SentinelOne researchers have disclosed a critical flaw in CyberVolk's new VolkLocker ransomware-as-a-service: a hardcoded master key stored in plaintext, enabling victims to decrypt files without ransom payment. Following the group's August 2025 relaunch after Telegram bans, this weakness underscores quality issues in their RaaS ecosystem.
As detailed in prior coverage of VolkLocker's launch, the pro-Russia hacktivist group CyberVolk—known for DDoS and ransomware attacks since 2024—reemerged with this Golang-based RaaS targeting Linux/VMware ESXi and Windows via Telegram builder bots.
The ransomware uses AES-256 in Galois/Counter Mode with a 32-byte master key from a 64-character hex string, applying it uniformly across files (renamed .locked or .cvolk) alongside a random 12-byte nonce IV. Critically, it saves this key in a plaintext file, system_backup.key, in the %TEMP% folder, which persists and allows recovery.

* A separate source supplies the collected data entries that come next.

-- ==== Sys2Proof/Machine/State.lean ====
section
/-! DEFINITION. The state of the ND418 as plain data: every item the spec's "holds the items below" rules give
a block (R2, R23, R44, R61, R73, R92, R112, R140, R154, R165), the sag and episode records (R129, R133), the
installed table (R1, R24, R59), the input pins, the stamp, and the queue of waiting commands. -/

namespace Sys2Proof.Machine

/-! ## Feeders, sags and episodes (R2, R4, R129, R133) -/

/-- The eight feeder states (section 1.2). -/
inductive FeederState where
  | off | arming | standby | watch | ride | recover | shed | fault
  deriving DecidableEq, Repr

/-- The reasons of R4, and NONE. -/
inductive Reason where
  | none | table | disabled | ready | onset | admitted | sagEnd | released | sync | invalid
  | episodeClosed | cleared
  | episodeLimit | interruption | noEnergy | preempted | shortfall | rideLimit | syncLost | samplesInvalid
  | alarm | link | modulator | noSamples
  | clearRefused
  deriving DecidableEq, Repr

/-- The injection source (R2). -/
inductive Source where
  | none | record | autofill | hold
  deriving DecidableEq, Repr

/-- The injection of one phase: amplitude in per mille of nominal, angle in 1/1024 cycle. -/
structure Inject where
  amp : Nat
  angle : BitVec 10
  deriving DecidableEq, Repr

/-- A reference: an injection for each phase. -/
abbrev Reference := Phases Inject

/-- The reference of zero amplitudes and zero angles (R2). -/
def Reference.zero : Reference := Phases.replicate ⟨0, 0#10⟩

/-- How a sag record closes (R132). -/
inductive SagOutcome where
  | tolerated | protect | shed | fault | off
  deriving DecidableEq, Repr

/-- The sag record (R129). -/
structure SagRecord where
  onsetHc : BitVec 8
  onsetStamp : BitVec 32
  minimum : Phases Nat
  duration : Nat
  ridden : Nat
  autoHold : Nat
  limited : Bool
  clampedSeen : Bool
  phaseJump : Bool
  toleranceExceeded : Bool
  interruption : Bool
  largestGap : Nat
  outcome : Option SagOutcome
  deriving DecidableEq, Repr

/-- The ranks of R137, lowest first. -/
inductive WorstOutcome where
  | tolerated | protect | shed | tripped
  deriving DecidableEq, Repr

/-- The episode record (R133). `quiet` is the quiet counter, `none` when stopped. -/
structure Episode where
  sagCount : Nat
  riddenTotal : Nat
  worst : WorstOutcome
  firstOnsetHc : BitVec 8
  firstOnsetStamp : BitVec 32
  quiet : Option Nat
  deriving DecidableEq, Repr

/-- What a feeder controller holds (R2). -/
structure FeederCtl where
  state : FeederState
  reason : Reason
  rode : Nat
  notReadyRun : Nat
  ready : Bool
  source : Source
  lastRef : Reference
  lastResiduals : Phases Nat
  sag : Option SagRecord
  episode : Option Episode
  deriving DecidableEq, Repr

/-- The full-reset values of R2. -/
def FeederCtl.reset : FeederCtl :=
  { state := .off, reason := .none, rode := 0, notReadyRun := 0, ready := false, source := .none,
    lastRef := Reference.zero, lastResiduals := Phases.replicate 1000, sag := none, episode := none }

/-! ## Sample monitors (R23) -/

/-- A signed sample, as the 16 bits a phase word carries. -/
abbrev Sample := BitVec 16

/-- One phase of the group assembly (R23). -/
inductive PhaseSlot where
  | notWritten
  | written (v : Sample)
  | missing
  deriving DecidableEq, Repr

/-- The sums of squares, the sample counts and the invalid mark (R23). -/
structure Accum where
  sum : Phases Nat
  count : Phases Nat
  mark : Bool
  deriving DecidableEq, Repr

/-- Zero sums, zero counts, no mark. -/
def Accum.empty : Accum := { sum := Phases.replicate 0, count := Phases.replicate 0, mark := false }

/-- What a feeder's sample monitor holds (R23). `silence` is the time left in microseconds, `none` when
the timer is stopped. -/
structure Monitor where
  assembly : Phases PhaseSlot
  seq : Option (BitVec 16)
  lastValid : Phases Sample
  head : Accum
  tail : Accum
  invalidRun : Nat
  endConfirm : Nat
  silence : Option Nat
  deriving DecidableEq, Repr

/-- The full-reset values of R23. -/
def Monitor.reset : Monitor :=
  { assembly := Phases.replicate .notWritten, seq := none, lastValid := Phases.replicate 0#16,
    head := Accum.empty, tail := Accum.empty, invalidRun := 0, endConfirm := 0, silence := none }
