-- ==== Sys2Proof/Safety.lean ====
section
/-! DEFINITION. What claims about the machine are stated with: when an event can occur, what of a state an event
leaves alone, and the invariants. -/

namespace Sys2Proof.Machine

/-! ## Trackers -/

/-- An instant with this sign shows a crossing (R45): there is a last sign, and it is the other one. -/
def Tracker.crosses (t : Tracker) (sign : Sign) : Prop := ∃ l, t.last = some l ∧ l ≠ sign

/-- N and W as R24 limits them. -/
def Settings.tracks (g : Settings) : Prop := 16 ≤ g.n ∧ g.n ≤ 128 ∧ 1 ≤ g.w ∧ g.w ≤ g.n / 8 ∧ 1 ≤ g.coastLimit

/-! ## When the event of a command can occur -/

/-- The event of the command can occur in the state: commands of the outside world always can, the end of a timed
interval once its time has passed, an answer once its word is out (log entry 3). -/
def eventDue (c : Instr) (s : State) : Bool :=
  match c with
  | .powerOn _ => true
  | .initAssert => !s.init
  | .initRelease => s.init
  | .startWordRestart => true
  | .startWordLoadRequest => true
  | .startBlockWrite .. => true
  | .plainAccess _ => true
  | .samplePhaseWrite .. => true
  | .sampleStampWrite .. => true
  | .dclinkWrite .. => true
  | .aliasWord0Write .. => true
  | .aliasWordWrite .. => true
  | .aliasWord7Write .. => true
  | .aliasRead .. => true
  | .clearWrite .. => true
  | .reloadWrite .. => true
  | .consumedWrite .. => true
  | .sumclearWrite .. => true
  | .controlOtherWrite .. => true
  | .refusedWrite .. => true
  | .guardRead .. => true
  | .upstreamAccessComplete .. => decide (s.bus.port = .upstream)
  | .malmAssert f => !s.malm.get f
  | .malmRelease f => s.malm.get f
  | .silenceExpiry f => decide ((s.monitors.get f).silence = some 0)
  | .shedNoticeTaken f => (s.account.notice.get f).isSome
  | .frameEnd => decide (s.link.line = .send)
  | .replyStart => decide (s.link.line = .wait)
  | .responseTimeout =>
    decide (s.link.line = .wait) && s.link.wait.all fun w => decide (w.timeout ≤ w.elapsed)
  | .replyComplete .. => decide (s.link.line = .receive)
  | .replyBreakOff => decide (s.link.line = .receive)
  | .settleEnd => decide (s.link.line = .settle)
  | .resyncEnd => decide (s.link.line = .resync)
  | .quietEnd => decide (s.link.line = .quiet)
  | .writerWordComplete _ =>
    match s.bus.port with
    | .writer _ _ => true
    | .free => false
    | .upstream => false
    | .loader _ _ => false
  | .loaderReadComplete .. => s.bus.port.isLoader
  | .writerBurstHold => s.holdGranted .writer && s.burstWanted
  | .loaderGapTimeout => s.loaderWaiting && decide (s.bus.gapTimer = some Config.gapLimit)
  | .loaderHold => s.holdGranted .loader && s.loaderWaiting
  | .reloadReadStart => decide (s.loader.reload = .requested) && s.quiescent
  | .heldImageInstall => decide (s.loader.reload = .held) && s.quiescent

/-! ## What an event leaves alone -/

/-- The state with what the end of an event may rearrange set aside (State.finish): which word of the part is on the port,
HOLD and the requests for it, the gap timer, and the start of the next record and of a burst. Two states with the same
`offPort` agree in everything else. What becomes of HOLD and of a burst in an event, HoldEvents states for all commands
together. -/
def State.offPort (s : State) : State :=
  { s with bus := { s.bus with port := .free, hold := .released, holdQueue := [], gapTimer := none }
           writer := { s.writer with inProgress := none, burst := none } }

/-- The same, with the dirty marks of the mirror and of the result slots set aside too (R162): two states with the
same `offMarks` agree in everything else. -/
def State.offMarks (s : State) : State :=
  { s.offPort with
    writer := { s.offPort.writer with mirrorDirty := [], resultDirty := Per8.replicate [] } }

/-- The state with the bus pass unit and the report writer set aside. Two states with the same `blocks` agree in
every other block, in the input pins, the stamp and the queue. -/
def State.blocks (s : State) : State := { s with bus := Bus.reset, writer := Writer.reset }

/-- Feeder `f`'s controller, monitor, tracker and evaluator are the same in two states. -/
def sameFeeder (s t : State) (f : Fid) : Prop :=
  t.ctl.get f = s.ctl.get f ∧ t.monitors.get f = s.monitors.get f ∧ t.trackers.get f = s.trackers.get f ∧
    t.evals.get f = s.evals.get f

"A test artifact inadvertently shipped in production builds," SentinelOne researchers noted, advising victims to extract the key for decryption.
RaaS access costs $800-$1,100 per OS architecture or $1,600-$2,200 for both, with a Telegram bot for customization. In November 2025, CyberVolk also offered a remote access trojan and keylogger for $500 each.
SentinelOne addressed concerns over early disclosure: "This isn’t a core encryption flaw but a testing artifact from incompetent operators, representative of the ecosystem CyberVolk aims to foster. It’s not reliable beyond specific cases."
While aiding current victims, this may spur fixes, enhancing future VolkLocker versions.